Когда мы на следующее утро проснулись, то решили, что проспали начало войны. Люди и гости ходили по дому с тревожными, немигающими глазами и серым шероховатыми лицами. «Что случилось?» – спросили мы, и на нас посмотрели. Всё вокруг было непонятно.
Между тем на улице ярко светило солнце, и сквозь открытые окна, двери в дом вливалось тепло; пчёлы радостно жужжали на окнах и весело стукались лбами о стекло; на столе в большой комнате была аккуратно разложена утренняя закуска; тело чувствовало некоторое отягощение головой, но зато было счастье пить дядин-Витин огуречный рассол и находить свой организм освобождаемым от шлаков. В лучах солнца мерцал экран работающего телевизора. Я прибавил громкость. Шёл какой-то очень известный сериал.

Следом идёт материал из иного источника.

theorem nextGen_lt {gen : Nat} (h : gen < 65536) : nextGen gen < 65536 := by
  unfold nextGen
  split <;> omega

/-- What PL_EXT_STATE holds once command c has been granted its extent under generation g. -/
def grantWord (c : TkCmd) (g : Nat) : Nat :=
  1 + c.u 18 1 / 2 % 4 * 4 + c.u 18 1 / 8 % 2 * 16 + c.u 18 1 % 2 * 32 + c.u 17 1 * 256 + g * 65536

theorem grantWord_fields (c : TkCmd) {g : Nat} (h : g < 65536) :
    grantWord c g < 2 ^ 32 ∧ bitsOf (grantWord c g) 0 2 = 1 ∧ bitsOf (grantWord c g) 16 16 = g := by
  have holder : c.u 17 1 < 256 := u_lt c 17 1
  have low : 1 + c.u 18 1 / 2 % 4 * 4 + c.u 18 1 / 8 % 2 * 16 + c.u 18 1 % 2 * 32 + c.u 17 1 * 256 < 65536 := by omega
  refine ⟨?_, ?_, ?_⟩
  · unfold grantWord
    omega
  · unfold grantWord bitsOf
    omega
  · simp only [grantWord, bitsOf, Nat.reducePow]
    rw [Nat.add_mul_div_right _ _ (by decide), Nat.div_eq_of_lt low, Nat.zero_add, Nat.mod_eq_of_lt h]

/-- The extent of command c is granted. -/
def State.extGranted (s : State) (c : TkCmd) (g : Nat) : State :=
  (((s.setReg (PL_EXT_BASE (c.u 16 1)) (BitVec.ofNat 32 (c.u 20 4))).setReg (PL_EXT_SIZE (c.u 16 1))
    (BitVec.ofNat 32 (c.u 24 4))).setReg (PL_EXT_STATE (c.u 16 1)) (BitVec.ofNat 32 (grantWord c g))).setExt (c.u 16 1) {}

section Granted

variable (s : State) (c : TkCmd) (g : Nat)

theorem fields_extGranted {g : Nat} (h : g < 65536) :
    (s.extGranted c g).get (PL_EXT_STATE_STATE (c.u 16 1)) = 1 ∧ (s.extGranted c g).get (PL_EXT_STATE_GEN (c.u 16 1)) = g := by
  obtain ⟨small, state, gen⟩ := grantWord_fields c h
  have word : ((s.extGranted c g).reg (PL_EXT_STATE (c.u 16 1))).toNat = grantWord c g := by
    rw [State.extGranted, setExt_reg, reg_setReg_same, BitVec.toNat_ofNat, Nat.mod_eq_of_lt small]
  simp only [State.get, PL_EXT_STATE_STATE, PL_EXT_STATE_GEN, word]
  exact ⟨state, gen⟩

theorem base_extGranted : ((s.extGranted c g).reg (PL_EXT_BASE (c.u 16 1))).toNat = c.u 20 4 := by
  have word : c.u 20 4 < 2 ^ 32 := u_lt c 20 4
  rw [State.extGranted, setExt_reg, reg_setReg_ne _ _ (by simp [PL_EXT_STATE, PL_EXT_BASE]),
    reg_setReg_ne _ _ (by simp [PL_EXT_SIZE, PL_EXT_BASE]), reg_setReg_same, BitVec.toNat_ofNat, Nat.mod_eq_of_lt word]

theorem size_extGranted : ((s.extGranted c g).reg (PL_EXT_SIZE (c.u 16 1))).toNat = c.u 24 4 := by
  have word : c.u 24 4 < 2 ^ 32 := u_lt c 24 4
  rw [State.extGranted, setExt_reg, reg_setReg_ne _ _ (by simp [PL_EXT_STATE, PL_EXT_SIZE]), reg_setReg_same, BitVec.toNat_ofNat,
    Nat.mod_eq_of_lt word]

end Granted

section Extents

variable {r : Fin 10} {n : BitVec 16} {c : TkCmd} {s : State} (hc : s.cmdCode c = none) (en : s.is PL_CTL_EN = true)
include hc en

section Grant

variable (h : Executes r n (isOp 0x18) c s) (fm : s.is PL_FM_VALID = true)
include h fm

theorem extentGrant_taken (held : s.get (PL_EXT_STATE_STATE (c.u 16 1)) ≠ 0) :
    Completes (.extentGrant r n) s fun t => t = s.fail c 0x7003 0 := by
  refine completes_fail (congrArg s.done ((poolCmd_executes h hc en).trans ?_))
  simp only [State.extGrant, fm, held, Bool.not_true, Bool.false_eq_true, if_false, ne_eq, not_false_eq_true, if_true]

theorem extentGrant_gives (free : s.get (PL_EXT_STATE_STATE (c.u 16 1)) = 0)
    (ok : s.rangeCheck 16 (c.u 20 4) (c.u 24 4) (c.u 18 1 / 2 % 4) = none) :
    Completes (.extentGrant r n) s fun t =>
      t.get (PL_EXT_STATE_STATE (c.u 16 1)) = 1 ∧
      t.get (PL_EXT_STATE_GEN (c.u 16 1)) = nextGen (s.get (PL_EXT_STATE_GEN (c.u 16 1))) ∧
      (t.reg (PL_EXT_BASE (c.u 16 1))).toNat = c.u 20 4 ∧ (t.reg (PL_EXT_SIZE (c.u 16 1))).toNat = c.u 24 4 ∧
      t.tkRecs c.req = s.tkRecs c.req ++ [c.record 0 (nextGen (s.get (PL_EXT_STATE_GEN (c.u 16 1)))) false] := by
  have next := nextGen_lt (bitsOf_lt (s.reg (PL_EXT_STATE (c.u 16 1))).toNat 16 16)
  have eq : State.extGrant c s = (s.extGranted c (nextGen (s.get (PL_EXT_STATE_GEN (c.u 16 1))))).complete c 0
      (nextGen (s.get (PL_EXT_STATE_GEN (c.u 16 1)))) := by
    simp only [State.extGrant, fm, free, ok, Bool.not_true, Bool.false_eq_true, if_false, ne_eq, not_true_eq_false]
    rfl
  obtain ⟨state, gen⟩ := fields_extGranted s c next
  refine completes_complete (congrArg s.done ((poolCmd_executes h hc en).trans eq)) rfl rfl ?_
  simp only [get_complete, reg_complete]
  exact ⟨state, gen, base_extGranted s c _, size_extGranted s c _, tkRecs_complete _ _ _ _⟩
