-- ==== Sys2Proof/Config.lean ====
section
/-! DEFINITION. What the manual leaves undefined: constants with no body, of which nothing can be proved. -/

namespace Sys2Proof.Config

/-- FREE VALUE. Byte `i` of a ring slot that nothing has written since power-up. Chapter 9.1 gives the slots' power-up
contents as "contents not defined". Log 8. -/
opaque ringByte (slot i : Nat) : BitVec 8

/-- FREE VALUE. The parity bit beside byte `i` of a ring slot that nothing has written since power-up. Log 8. -/
opaque ringParity (slot i : Nat) : Bool

/-- FREE VALUE. The levels that the strap pins have at the `n`-th warm reset started by a NODE-RESET. The harness sets them
(R1), the reset reads them (R12), and the table's rows for that moment (FRAME_CARRIED, NODE_RESET_TIMEOUT) do not carry
them. Log 4. -/
opaque strapLevels (n : Nat) : StrapPins

end Sys2Proof.Config
end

«Вам сколько кусочков сахара?» – спрашивала одна актриса.
«Мне? – поднимала глаза другая. – Мне четыре кусочка. Только не размешивайте, пожалуйста. Я не люблю сладкого».
По другому каналу выступал весь бронзовый от загара юморист Михаил Задорнов, и зал уверенно хохотал. По третьему танцевал Майкл Джексон и делал неприличные движения мошонкой.
– Гимнастика против простатита, – прокомментировал Лёша.
Вряд ли. Вряд ли Майкл Джексон так уж этого боится. Он же не спал на сырой земле. Лёша был вынужден с этим согласиться, потому что сам-то он спал на скамейке.